2008 - VOYAGE AU CENTRE DE LA TERRE 3D

(Journey to the Center of the Earth 3D)
d’Eric Brevig (Etats-Unis)
avec Brendan Fraser, Josh Hutcherson, Anita Briem


Ce Voyage au Centre de la Terre est à la fois une adaptation modernisée du roman homonyme et une variante sur ses thématiques, dans la mesure où ici les protagonistes s’enfoncent dans les entrailles de notre planète en utilisant le classique de Jules Verne comme un guide cartographique. Trevor, le géologue incarné par Brendan Fraser, ne s’est toujours pas remis de la disparition de son frère Max au cours d’une expédition scientifique en Islande. En découvrant dans les affaires de ce dernier un exemplaire du « Voyage au Centre de la Terre » rempli d’annotations, d’indications géographiques et de calculs, Trevor en tire une conclusion surprenante : son frère a suivi à la lettre les descriptions du livre et s’est enfoncé au cœur de notre planète. Alors qu’il s’apprête à mettre en place une nouvelle expédition, notre savant se souvient qu’il a promis de garder son neveu Sean pendant une semaine. Il l’embarque donc avec lui jusqu’en Islande, où la jolie Hannah accepte de leur servir de guide.

Dès lors, des dangers inimaginables et des paysages incroyables parsèment leur périple, jusqu’à ce qu’ils atteignent le centre de la terre et y découvrent des formes de vies antédiluviennes qu’ils pensaient éteintes depuis des millions d’années. Sans compter ces formations rocheuses versatiles qui menacent de s’écrouler à tout moment et cette lave incandescente dont la température ne cesse d’augmenter… Conçu pour être projeté en relief dans certaines salles de cinéma et réalisé par un ancien ténor des effets spéciaux visuels, Voyage au Centre de la Terre assume pleinement son statut d’attraction digne d’un parc à thème. Une fois ce postulat accepté, on passe outre les clichés qui parsèment le récit et la caractérisation rachitique des personnages pour profiter pleinement du spectacle.

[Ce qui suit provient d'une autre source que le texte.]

-- ==== Sys2Proof/Machine/Lane.lean ====
section
/-! DEFINITION. Machine/Lane.lean: the LANE unit, losing a surface, write inhibits and write starts (R92, R164 to R171,
R180, R263 to R265, R310 to R314). -/

namespace Sys2Proof.Machine

/-! ### Losing a surface (R170, R263 to R265) -/

/-- A lost surface in the open stripes: erased where read, out of the write sets (step 4 of R264). -/
def maskSurface (f : Nat) (o : OpenStripe) : OpenStripe :=
  if o.write then { o with cut := putBit o.cut f (bitAt o.wset f || bitAt o.cut f) }
  else if tget .waiting o.frags f = .erased then o else { o with frags := tset .waiting o.frags f .erased }

/-- Lane (c, f) becomes lost: it reads and writes nothing from now on, its surface is masked in every open stripe, its
bus words are 0, LANE_LOST is raised, and a third lost surface takes the cluster out of service. -/
def State.surfaceLost (s : State) (c f : Nat) : State :=
  if s.laneIsLost c f then s
  else
    let s := ((s.cutWrite c f).dropRead c f).set (LAN_STAT_LOST c f) 1
    let s := (s.setLane c f Lane.init).set (LAN_MACODE_CODE c f) 0
    let s := s.clrOff c f
    let s := s.set (STR_LOSTSURF_MASK c) (putBit (s.lostMask c) f true)
    let x := s.strOf c
    let s := s.setStr c { x with lostDirty := true, opened := x.opened.map (maskSurface f) }
    let s := (s.seqIrq c 4).fragEnd c
    let s := (s.raise (srcClu kLANE_LOST c) f (orgClu c f)).interruption (2 ^ c) 90
    if 3 ≤ popc 32 (s.lostMask c) then s.loseCluster c else s

/-! ### The LANE unit (R310, R312 to R314) -/

/-- Cells booked for a row in the current revolution of a cluster (R92). -/
def State.booked (s : State) (c key : Nat) : Nat :=
  let t := s.tlOf c
  let left := s.wpr - s.indexOf c t.now
  let hs := (s.ports.cmds.filter (fun x => x.handle != 0 && x.rowKey == key)).map Cmd.handle
  (tget Row.init t.rows key).retired + (t.slots.filter (fun w => decide (w.1 < t.now + left))).foldl (fun n w =>
    n + (w.2.cells.filter (fun p => p.2.kind != .free && hs.contains p.2.owner)).length) 0

/-- The stripe of a command that lies in a stripe slot of a cluster. -/
def State.stripeIn (s : State) (c slot : Nat) (x : Cmd) : Option CmdStripe :=
  x.stripes.find? (fun y => y.cluster == c && s.cmdSlot x y == slot)

/-- An ARM withheld under R92: an erasure of a read, a cut of a write. -/
def State.withhold (s : State) (c f slot owner : Nat) (write : Bool) : State :=
  let s := s.countSat (PRM_CLU_DEFER_DEFERS c)
  let s := if write then s.setStr c { s.strOf c with opened := markCut slot f (s.strOf c).opened }
    else s.fragResult c slot f .erased
  s.raise (srcClu kBUDGET c) owner (orgClu c f)

/-- An ARM of one lane: dropped for an aborted stripe (R313) or a lost lane, withheld above the row's booked cells, else
accepted and charged (R312). A command's write pass is not begun in a power failure (R254), nor while the repair buffer is
full (R247). -/
def State.armLane (s : State) (c slot : Nat) (write : Bool) (f : Nat) : State :=
  let t := s.tlOf c
  let h := (t.cellAt t.now f).owner
  let cmd := s.cmdByHandle? h
  let st : StripeState := ((cmd.bind (s.stripeIn c slot)).map CmdStripe.st).getD .unbegun
  let accept (s : State) : State := s.setLane c f { s.lane c f with arm := some ⟨write, slot, h⟩, ended := false }
  if s.laneIsLost c f || s.resetting.contains (.lane c f) then s
  else if st = .released then s.countSat (SEQ_ABORTDROP_COUNT c)
  else if write && st = .lost then s
  else if write && s.is LOOP_PF_STAT_PHASE && h != 0 then s
  else if write && decide (256 ≤ (s.strOf c).rbuf.length) && (cmd.map Cmd.hoisted).getD false then s
  else match cmd with
    | none => accept s
    | some x =>
      let r := tget Row.init t.rows x.rowKey
      if r.closed || decide (s.booked c x.rowKey < r.spent + 1) then
        let s := s.setTl c { t with rows := if r.used then tset Row.init t.rows x.rowKey { r with closed := true } else t.rows }
        s.withhold c f slot h write
      else accept (s.bookRow c h 1 0)

/-- ARM_READ and ARM_WRITE of a mask; GATE_ARMED once every lane has accepted or dropped it. -/
def State.armMask (s : State) (c slot mask : Nat) (write : Bool) : State :=
  (State.each s (fun f s => s.armLane c slot write f) (setBits 32 mask)).seqEvent c 10

/-- LANE_ARM_READ (R310). -/
def execLaneArmRead (c : Cluster) (mask : BitVec 32) (slot : BitVec 32) (s : State) : Res := s.run fun s =>
  s.armMask c slot.toNat mask.toNat false

/-- LANE_ARM_WRITE (R310, R314). -/
def execLaneArmWrite (c : Cluster) (mask : BitVec 32) (slot : BitVec 32) (s : State) : Res := s.run fun s =>
  s.armMask c slot.toNat mask.toNat true

/-- LANE_DISARM (R310). -/
def execLaneDisarm (c : Cluster) (mask : BitVec 32) (s : State) : Res := s.run fun s =>
  State.each s (fun f s => s.disarm c f) (setBits 32 mask.toNat)

/-- The bit period and the precompensation delays of the zone entry a write uses (R165, R166, R204). -/
def State.loadWriteZone (s : State) (c f slot : Nat) : State :=
  let z := s.slotZone c slot
  let w (i : Nat) : Nat := s.get (RCH_ZTAB_WORD c f (16 * z + i))
  let d := w 6 % 2 ^ 30 + w 7 % 2 ^ 18 * 2 ^ 30
  State.each (s.set (LAN_WRATE_WRATE c f) (w 2)) (fun i s => s.set (LAN_PRECOMP_DELAY c f i) (bitsOf d (6 * i) 6))
    (List.range 8)

/-- The metadata of a fragment of a write pass (R199, R239). -/
def State.metaOf (s : State) (c f : Nat) (o : OpenStripe) : Meta :=
  let q := s.slotQ c o.slot
  let r := roleOf q f
  let burgee := match s.cmdByHandle? o.owner with
    | some x => if x.hoisted then x.burgee else 0
    | none => 0
  ⟨seedOf c q r, 8 * q + c, o.wseq, burgee, r, s.get TOP_PERSONA_CL⟩

/-- The channel bits that a lane writes of the open stripe in a slot, by data region (R198 to R203, R206). -/
def State.writeBits (s : State) (c f slot : Nat) : List (List Bool) :=
  match (s.strOf c).opened.find? (fun o => o.slot == slot && o.write) with
  | none => []
  | some o =>
    let m := s.metaOf c f o
    splitAt' (s.splitOf c slot) (fragChannel (s.zPre c (s.slotZone c slot)) (fragBytes (tget [] o.data m.role) m))

/-- FRAGMENT_WRITE_START (R168, R180): `early` says that the confirmed mode's action time lies at least 200 ns before the
first bit. A lane that may not write stays idle, and its fragment is cut. -/
def execFragmentWriteStart (c : Cluster) (f : Surface) (early : Bool) (s : State) : Res := s.run fun s =>
  let l := s.lane c f
  match l.arm with
  | none => s
  | some a =>
    if !a.write || l.ended || l.writing then s
    else if s.get LOOP_PF_STAT_PHASE < 2 && s.get (LAN_STAT_MODE c f) == 3 && early && !s.is (LAN_STAT_WINH c f) &&
        !l.idle && !l.held && !s.laneIsLost c f then
      (s.loadWriteZone c f a.slot).setLane c f { l with writing := true, out := s.writeBits c f a.slot }
    else
      let s := if s.get (LAN_STAT_MODE c f) == 3 && early then s else s.set (LAN_FAULT_MODE_FAIL c f) 1
      let x := s.strOf c
      let s := s.setStr c { x with opened := markCut a.slot f x.opened }
      ((s.setLane c f { l with ended := true }).count (LAN_WCUT_COUNT c f)).fragEnd c

/-- ADC_STUCK (R164): while the lane reads a fragment. -/
def execAdcStuck (c : Cluster) (f : Surface) (s : State) : Res := s.run fun s =>
  if (s.lane c f).read.isSome then (s.set (LAN_FAULT_ADC_STUCK c f) 1).surfaceLost c f else s

/-- A write to LANs.CTL (R169, R170): HOST_WINH as written, and RETIRE when written 1. -/
def State.laneCtl (s : State) (o : Origin) (c f v : Nat) : State :=
  let b := bitAt v 0
  let s := (s.set (LAN_CTL_HOST_WINH c f) (if b then 1 else 0)).setWhy c f 3 b
  let s := s.logPriv o (LAN_CTL c f) v 0
  if bitAt v 1 then (s.set (LAN_CTL_RETIRE c f) 1).surfaceLost c f else s

/-- LANE_RETIRE (R170). -/
def execLaneRetire (o : Origin) (c : Cluster) (f : Surface) (s : State) : Res := s.runOn (dieOf c) fun s =>
  s.laneCtl o c f (2 + s.get (LAN_CTL_HOST_WINH c f))

/-- HOST_WINH_WRITE (R169). -/
def execHostWinhWrite (o : Origin) (c : Cluster) (f : Surface) (b : Bool) (s : State) : Res := s.runOn (dieOf c) fun s =>
  s.laneCtl o c f (if b then 1 else 0)

end Sys2Proof.Machine
end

Dans ce domaine, Eric Brevig ne nous prive d’aucune sensation forte, depuis la folle course des wagonnets dans la mine désaffectée (clin d’œil à Indiana Jones et le Temple Maudit) jusqu’au surgissement des poissons volants et des plésiosaures dans l’océan intérieur, en passant par l’intervention d’une monstrueuse plante carnivore, une chute dans le vide interminable digne d’ « Alice au Pays des Merveilles » et l’attaque d’un impressionnant gigantosaure. « A l’origine, je voulais en faire un dinosaure albinos », raconte Eric Brevig. « Nous avons fait des essais, et le résultat ne nous a pas du tout convaincus : on aurait dit une image de synthèse en cours de finition. Alors nous sommes revenus à une pigmentation plus classique, et nous l’avons recouvert de poussière pour évoquer son environnement rocheux.» (1)

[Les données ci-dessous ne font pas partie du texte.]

/-- The cluster's registers of a WD. -/
def State.wdRegs (s : State) (c : Nat) (est : Option Rat) (index : Nat) : State :=
  let v := s.servoOf c
  let s := (((s.set (SRV_WTR_TIME_LO c) (v.wtr / 16)).set (SRV_WTRF_FRAC c) (v.wtr % 16)).set (SRV_STAT_WIDX c) index).setMilli
    (SRV_VEL_V c) v.v
  let b := roundRat v.b
  let s := s.set (SRV_BIAS_B c) (unsign 32 b)
  match est with
  | none => s
  | some p =>
    let n := unsign 36 (roundRat (p * 1024))
    State.set (s.setServo c { v with posHi := n / 2 ^ 32 }) (SRV_POS_LO_POS_LO c) n

/-- A WD of a servo that runs. -/
def State.servoWd (s : State) (c : Nat) (xs : List (Option Reading)) (wtr : Nat) : State :=
  let v := s.servoOf c
  let xm := if v.known then (s.armAt c (wtr : Nat)).1 else v.x
  let r := s.sampleAll c xm xs
  let sams := ((List.range 32).filter (fun f => !s.laneIsLost c f)).filterMap (fun f => xs.getD f none)
  let maj := majority (sams.filterMap Reading.wedge)
  let st := s.get (SRV_STAT_STATE c)
  let d : Rat := ((s.get (SRV_THR1_SHOCK_D c) : Nat) : Rat) / 1024
  let shocked := (st == srvFOLLOW || st == srvSEEK) && v.known &&
    ((match r.1 with | some p => decide (d < |p - xm|) | none => false)
      || decide (16 ≤ (r.2.filter (fun x => x.cls.code == 1)).length))
  let s := s.measure c wtr r.1 shocked
  let s := r.2.foldl (fun s x => s.laneSeen c x) s
  let s := State.each s (fun f s => if s.laneIsLost c f then s.set (LAN_MASTAT_SAMPLE c f) 3 else s) (List.range 32)
  let s := if st = srvACQUIRE ∨ st = srvREACQUIRE then s.lockWedge c sams.length (sams.filter Reading.near).length maj r.1
    else s.trackWedge c maj
  let index := if st = srvACQUIRE then maj.getD (s.expectedIndex c) else s.expectedIndex c
  let s := s.wdRegs c r.1 index
  let s := s.setServo c { s.servoOf c with index := ((s.servoOf c).index + 1) % s.wpr }
  let s := if shocked then s.shock c else s
  let s := ((s.settle c).moveWedge c).astrayWedge c
  let s := (s.shockWedge c shocked).anchorWedge c
  let s := s.phaseWedge c
  let live := (List.range 32).filter (fun f => !s.laneIsLost c f)
  let s := State.each s (fun f s => (s.lanePhiAvg c f).laneTarget c f) live
  let s := (s.maUpdate c).vcmUpdate c
  let s := State.each s (fun f s => (s.laneInteg c f).laneInhibit c f) live
  s.wedgeWork c

/-- What the demodulators of the 32 lanes find in a wedge; a lost lane has no sample (R275). -/
def State.demodAll (s : State) (c : Nat) (xs : List (Option Sample)) : List (Option Reading) :=
  (List.range 32).map (fun f => if s.laneIsLost c f then none else (xs.getD f none).bind (s.demod c f))

/-- SERVO_WD (R270, R276): what the 32 lanes' demodulators take in, and the lane whose SAM the WTR is computed from, which is the
part's own choice (log 85). -/
def execServoWd (c : Cluster) (xs : Vector (Option Sample) 32) (lane : Surface) (s : State) : Res := s.run fun s =>
  let s := s.coastLanes c
  let found := s.demodAll c xs.toList
  (if s.servoRuns c then s.servoWd c found (s.wtrOf c (found.getD lane none)) else s).calWd c

/-- SERVO_MIDW (R280, R283): the second microactuator and VCM commands of the wedge. -/
def execServoMidw (c : Cluster) (s : State) : Res := s.run fun s =>
  if s.servoRuns c then
    let s := (s.maUpdate c).vcmUpdate c
    (s.setPcb c { s.pcbOf c with maDue := true }).seqEvent c 2
  else s

end Sys2Proof.Machine
end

La beauté des décors (reconstitués pour la plupart en studio à Montréal), la maîtrise des effets spéciaux numériques et l’efficacité des séquences de suspense vertigineuses s’apprécient sans modération. Certes, c’est un plaisir un peu « coupable », parce qu’on sait bien que tout ça ne vole pas très haut, que la caricature n’est jamais loin, que les bons sentiments dégoulinent sans retenue et que le happy end frôle dangereusement la niaiserie. Mais un bon « pop corn movie » sans prétention, ça ne peut pas faire de mal. Voyage au Centre de la Terre se déguste donc en famille, comme un tour de manège à Disneyland.